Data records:
-- ==== Sys2Proof/Safety.lean ====
section
/-! DEFINITION. What the rules promise of every state (the invariants of R41, R60, R63, R80, R89, R96, R137,
R149, R163, R171, R184, R190), and the words in which the statements speak of frames. -/

namespace Sys2Proof.Machine

open Sys2Proof

/-! ### Invariants -/

/-- A queue holds at most 16 notices, its loss-pending mark is set only while it holds 16, and a loss is
pending exactly when some notice was lost (R163, R164, R167). -/
def QueueInv (s : State) : Prop :=
  ∀ p, (s.queue p).notices.length ≤ 16 ∧
    ((s.queue p).lossPending = true → (s.queue p).notices.length = 16) ∧
    ((s.queue p).lossPending = true ↔ (s.queue p).lost ≠ 0)

/-- An interrupt line is LOW exactly when its port's queue holds a notice of a kind in its wake set (R171). -/
def LineInv (s : State) : Prop :=
  ∀ p, s.intLevel p = .low ↔ ∃ n ∈ (s.queue p).notices, hasKind (s.wakeSet p) n.kind = true

/-- A resource has at most one holder; its waiter list holds each port once, never the holder, and is empty
without a holder; a lease runs exactly while there is a holder and the lease period is nonzero (R96, R110). -/
def ClaimInv (s : State) : Prop :=
  ∀ r, (s.claim r).waiters.Nodup ∧
    (∀ h, (s.claim r).holder = some h → h ∉ (s.claim r).waiters) ∧
    ((s.claim r).holder = none → (s.claim r).waiters = []) ∧
    ((s.claim r).leaseDue.isSome = true ↔ (s.claim r).holder.isSome = true ∧ s.device.leasePeriod ≠ 0)

/-- A ring holds at most 16 entries with consecutive sequence numbers ending one below the next, and every
cursor lies between the oldest held and the next sequence number, inclusive (R60, R63). -/
def RingInv (s : State) : Prop :=
  ∀ c, (s.ring c).entries.length ≤ 16 ∧
    (∀ k (h : k < (s.ring c).entries.length),
      ((s.ring c).entries[k]).seq + BitVec.ofNat 32 ((s.ring c).entries.length - k) = (s.ring c).next) ∧
    ∀ p, (s.unread p c).toNat ≤ (s.ring c).entries.length

/-- The number of slots a port owns. -/
def State.ownedCount (s : State) (p : Port) : Nat := (s.slotsOf p).length

/-- A port's held count is the number of slots that are not FREE and whose owner it is (R137). -/
def HeldInv (s : State) : Prop := ∀ p, s.heldCount p = s.ownedCount p

/-- An above mark is set exactly while its delta exceeds a nonzero threshold, and a saturated mark only while
its delta stands at its largest value (R75, R76, R77, R80). -/
def ViewMarksInv (s : State) : Prop :=
  ∀ p c, ((s.view p c).eventAbove = true ↔
      (s.view p c).eventThreshold ≠ 0 ∧ (s.view p c).eventThreshold < (s.view p c).eventDelta) ∧
    ((s.view p c).faultAbove = true ↔
      (s.view p c).faultThreshold ≠ 0 ∧ (s.view p c).faultThreshold < (s.view p c).faultDelta) ∧
    ((s.view p c).eventSat = true → (s.view p c).eventDelta = BitVec.allOnes 32) ∧
    ((s.view p c).faultSat = true → (s.view p c).faultDelta = BitVec.allOnes 16)

/-- A window state exists exactly while the window is enabled and the channel is in QUAD, and is then the
state of the channel's position (R86, R88, R89). -/
def WindowInv (s : State) : Prop :=
  ∀ p c, (s.view p c).windowState =
    if (s.view p c).windowOn = true ∧ (s.chanSettings c).mode = .quad then
      some (windowStateOf (s.view p c).low (s.view p c).high (s.engine c).position)
    else none

/-- The mode state belongs to the mode and to the filtered levels: the decoder state is the filtered AB, the
gate state that of filtered B, and the states of WIDTH are tied to the level of A (R19, R41, R44, R53). -/
def modeStateFits (r : ChanSettings) (l : ChanLines) (m : ModeState) : Prop :=
  match r.mode with
  | .off => m = .none
  | .quad => m = .quad (filteredAB l)
  | .tally => m = gateState r.gate l.b.filtered
  | .span => m = .waitFirst ∨ ∃ t, m = .timing t
  | .width =>
    if l.a.filtered = r.widthLevel then m = .waitInactive ∨ ∃ t, m = .inPulse t else m = .waitActive

/-- The engine items of R41 hold their fixed values outside the mode they belong to, the index condition is
that of the filtered levels in QUAD (R29, R30), homing is armed only with an index quadrant set (R33, R35),
and every channel is OFF during a power-on or RESET pin reset (R59, taken at the start of the reset: log entry 15,
DEDUCED). -/
def EngineInv (s : State) : Prop :=
  ∀ c, modeStateFits (s.chanSettings c) (s.chanLines c) (s.engine c).modeState ∧
    ((s.chanSettings c).mode ≠ .quad →
      (s.engine c).position = 0 ∧ (s.engine c).referenced = false ∧ (s.engine c).homingArmed = false) ∧
    ((s.chanSettings c).mode ≠ .tally → (s.engine c).runningCount = 0) ∧
    ((s.chanSettings c).mode = .quad →
      (s.engine c).indexCond = indexCondition (s.chanSettings c) (s.chanLines c)) ∧
    ((s.engine c).homingArmed = true → (s.chanSettings c).indexQuadrant ≠ none) ∧
    (¬ s.running → (s.chanSettings c).mode = .off)

/-- The kind of ring entry a mode pushes (R60). -/
def kindOfMode (m : Mode) : Option EntryKind :=
  match m with
  | .quad => some .index
  | .span => some .period
  | .width => some .width
  | .off => none
  | .tally => none

/-- A ring holds entries of the one kind its channel's mode pushes, and a TALLY or OFF channel has an empty
ring; OVERRANGE stands on no INDEX entry and HOMING on INDEX entries alone (R60, R61). -/
def RingKindInv (s : State) : Prop :=
  ∀ c, ∀ e ∈ (s.ring c).entries, kindOfMode (s.chanSettings c).mode = some e.kind ∧
    (e.kind = .index → e.overrange = false) ∧ (e.kind ≠ .index → e.homing = false)

/-- An ARMED snapshot has a source that can still fire; its stale marks are of listed channels; LATE stands
only on a CAPTURED TIME snapshot; a CAPTURED one has one entry for each listed channel, in order; a channel
list has 1 to 8 members in ascending order (R135, R138, R143, R149). -/
def SnapInv (s : State) : Prop :=
  ∀ i sn, (s.slot i).body = some sn →
    1 ≤ sn.channels.length ∧ sn.channels.length ≤ 8 ∧ ascending sn.channels = true ∧
    (sn.late = true → (∃ t, sn.source = .time t) ∧ ∃ t es, sn.phase = .captured t es) ∧
    match sn.phase with
    | .armed stale due =>
      (∀ c ∈ stale, c ∈ sn.channels) ∧ (due.isSome = true → sn.armLimit ≠ 0) ∧
      (match sn.source with
       | .immediate => False
       | .line n => tget s.device.capEdge n ≠ .off
       | .index c => (s.chanSettings c).mode = .quad ∧ (s.chanSettings c).indexQuadrant ≠ none
       | .time _ => True)
    | .captured _ es => es.map (·.channel) = sn.channels
    | .expired _ => sn.source ≠ .immediate

/-- The quota lies between 1 and 24 (R131). -/
def QuotaInv (s : State) : Prop := 1 ≤ s.device.quota.toNat ∧ s.device.quota.toNat ≤ 24

/-- Between samples a stable-time count lies between 0 and L-1 (R8), and is 0 at filter step 0 (R9). -/
def CountInv (s : State) : Prop :=
  s.running →
    (∀ c, ∀ l ∈ [(s.chanLines c).a, (s.chanLines c).b, (s.chanLines c).z],
      l.count = 0 ∨ l.count < filterLength (s.chanSettings c).filterStep) ∧
    ∀ n, (s.cap n).line.count = 0 ∨ (s.cap n).line.count < filterLength s.device.lineFilterStep

/-- RESET is counted LOW up to 16 ticks, and the ticks of a power-on interval up to 4,096 (R2). -/
def ResetInv (s : State) : Prop :=
  s.resetLow ≤ 16 ∧ ∀ elapsed, s.phase = .powerOnInterval elapsed → elapsed ≤ 4096

/-- A port in a frame presents what its slot holds; the first 28 bytes of a frame are kept, of those counted; a
byte in progress has at most 7 bits; and no frame that counts runs during a power-on or RESET pin reset
(R178, R179, R181, R184, R197). -/
def PortInv (s : State) : Prop :=
  ∀ p, ((s.port p).recv = .receiving → (s.port p).presented = (s.port p).slot) ∧
    (s.port p).frameBytes.length = min 28 (s.port p).wholeBytes.toNat ∧
    (s.port p).bits.length ≤ 7 ∧
    ((s.port p).recv = .receiving → s.running)

/-- No response in a slot carries a payload longer than 128 bytes (R190). -/
def ResponseInv (s : State) : Prop :=
  ∀ p r, (s.port p).slot = some r → r.payload.length ≤ 128

/-! ### Frames of effects -/

/-- The fields of State. -/
inductive Field where
  | phase
  | resetLow
  | now
  | lines
  | caps
  | engines
  | rings
  | views
  | claims
  | settings
  | device
  | wake
  | slots
  | held
  | queues
  | intLine
  | ports
  | resetWire
  | wires
  | freeCount
  | pending
  deriving DecidableEq, Repr

/-- A field has the same value in two states. -/
def Field.same (f : Field) (s t : State) : Prop :=
  match f with
  | .phase => t.phase = s.phase
  | .resetLow => t.resetLow = s.resetLow
  | .now => t.now = s.now
  | .lines => t.lines = s.lines
  | .caps => t.caps = s.caps
  | .engines => t.engines = s.engines
  | .rings => t.rings = s.rings
  | .views => t.views = s.views
  | .claims => t.claims = s.claims
  | .settings => t.settings = s.settings
  | .device => t.device = s.device
  | .wake => t.wake = s.wake
  | .slots => t.slots = s.slots
  | .held => t.held = s.held
  | .queues => t.queues = s.queues
  | .intLine => t.intLine = s.intLine
  | .ports => t.ports = s.ports
  | .resetWire => t.resetWire = s.resetWire
  | .wires => t.wires = s.wires
  | .freeCount => t.freeCount = s.freeCount
  | .pending => t.pending = s.pending

/-- Two states agree in every field but the listed ones: the frame of an effect. -/
def SameExcept (fs : List Field) (s t : State) : Prop := ∀ f, f ∉ fs → f.same s t

/-! ### What an event makes of a view, a ring and a queue -/

/-- A view after one primary event: the delta grows by 1 and may cross its threshold; at its largest value it
stays and the saturated mark is set (R76, R78). -/
def View.afterPrimary (v : View) : View :=
  if v.eventDelta = BitVec.allOnes 32 then { v with eventSat := true }
  else
    { v with
      eventDelta := v.eventDelta + 1
      eventAbove := v.eventAbove ||
        decide (v.eventThreshold ≠ 0 ∧ v.eventDelta ≤ v.eventThreshold ∧ v.eventThreshold < v.eventDelta + 1) }

/-- A view after one fault event (R77, R79). -/
def View.afterFault (v : View) : View :=
  if v.faultDelta = BitVec.allOnes 16 then { v with faultSat := true }
  else
    { v with
      faultDelta := v.faultDelta + 1
      faultAbove := v.faultAbove ||
        decide (v.faultThreshold ≠ 0 ∧ v.faultDelta ≤ v.faultThreshold ∧ v.faultThreshold < v.faultDelta + 1) }

/-- A ring after a push: with 16 entries held the oldest goes, the new entry joins as the newest under the
next sequence number, which then grows by 1 (R64). -/
def Ring.afterPush (r : Ring) (kind : EntryKind) (value : Word) (time : Tick) (overrange homing : Bool) : Ring :=
  { entries := (if 16 ≤ r.entries.length then r.entries.drop 1 else r.entries) ++
      [{ seq := r.next, kind, value, timestamp := time, overrange, homing }]
    next := r.next + 1 }

/-- A queue after a notice is handed to it (R164). -/
def Queue.afterNotice (q : Queue) (n : Notice) : Queue :=
  if q.notices.length < 16 then { q with notices := q.notices ++ [n] }
  else { q with lost := satInc q.lost, lossPending := true }

/-- A queue that is told a notice, or is not (R90). -/
def Queue.told (q : Queue) (tell : Bool) (n : Notice) : Queue := if tell then q.afterNotice n else q

/-! ### What an event makes of a port's account of a channel: its view and its queue -/

/-- A port's view of a channel with the port's notice queue. -/
structure Account where
  view : View
  queue : Queue
  deriving DecidableEq, Repr

/-- The account of a port in a state. -/
def State.account (s : State) (p : Port) (c : Chan) : Account := { view := s.view p c, queue := s.queue p }

/-- A notice of a channel for a view of it: handed to the queue if the view subscribes to its kind (R90). -/
def Account.news (c : Chan) (time : Tick) (kind : NoticeKind) (value aux : Word) (a : Account) : Account :=
  { a with
    queue := a.queue.told (hasKind a.view.subs kind) { kind, source := .channel c, time, value, aux } }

YOUR ASSIGNMENT:
Your answer must be the lines above from the one containing "R149, R163, R171, R184, R190), and" to the one containing "(∀ k (h : k < (s.ring", both included, restated word for word.

ANSWER BOX:
R149, R163, R171, R184, R190), and the words in which the statements speak of frames. -/

namespace Sys2Proof.Machine

open Sys2Proof

/-! ### Invariants -/

/-- A queue holds at most 16 notices, its loss-pending mark is set only while it holds 16, and a loss is
pending exactly when some notice was lost (R163, R164, R167). -/
def QueueInv (s : State) : Prop :=
  ∀ p, (s.queue p).notices.length ≤ 16 ∧
    ((s.queue p).lossPending = true → (s.queue p).notices.length = 16) ∧
    ((s.queue p).lossPending = true ↔ (s.queue p).lost ≠ 0)

/-- An interrupt line is LOW exactly when its port's queue holds a notice of a kind in its wake set (R171). -/
def LineInv (s : State) : Prop :=
  ∀ p, s.intLevel p = .low ↔ ∃ n ∈ (s.queue p).notices, hasKind (s.wakeSet p) n.kind = true

/-- A resource has at most one holder; its waiter list holds each port once, never the holder, and is empty
without a holder; a lease runs exactly while there is a holder and the lease period is nonzero (R96, R110). -/
def ClaimInv (s : State) : Prop :=
  ∀ r, (s.claim r).waiters.Nodup ∧
    (∀ h, (s.claim r).holder = some h → h ∉ (s.claim r).waiters) ∧
    ((s.claim r).holder = none → (s.claim r).waiters = []) ∧
    ((s.claim r).leaseDue.isSome = true ↔ (s.claim r).holder.isSome = true ∧ s.device.leasePeriod ≠ 0)

/-- A ring holds at most 16 entries with consecutive sequence numbers ending one below the next, and every
cursor lies between the oldest held and the next sequence number, inclusive (R60, R63). -/
def RingInv (s : State) : Prop :=
  ∀ c, (s.ring c).entries.length ≤ 16 ∧
    (∀ k (h : k < (s.ring c).entries.length),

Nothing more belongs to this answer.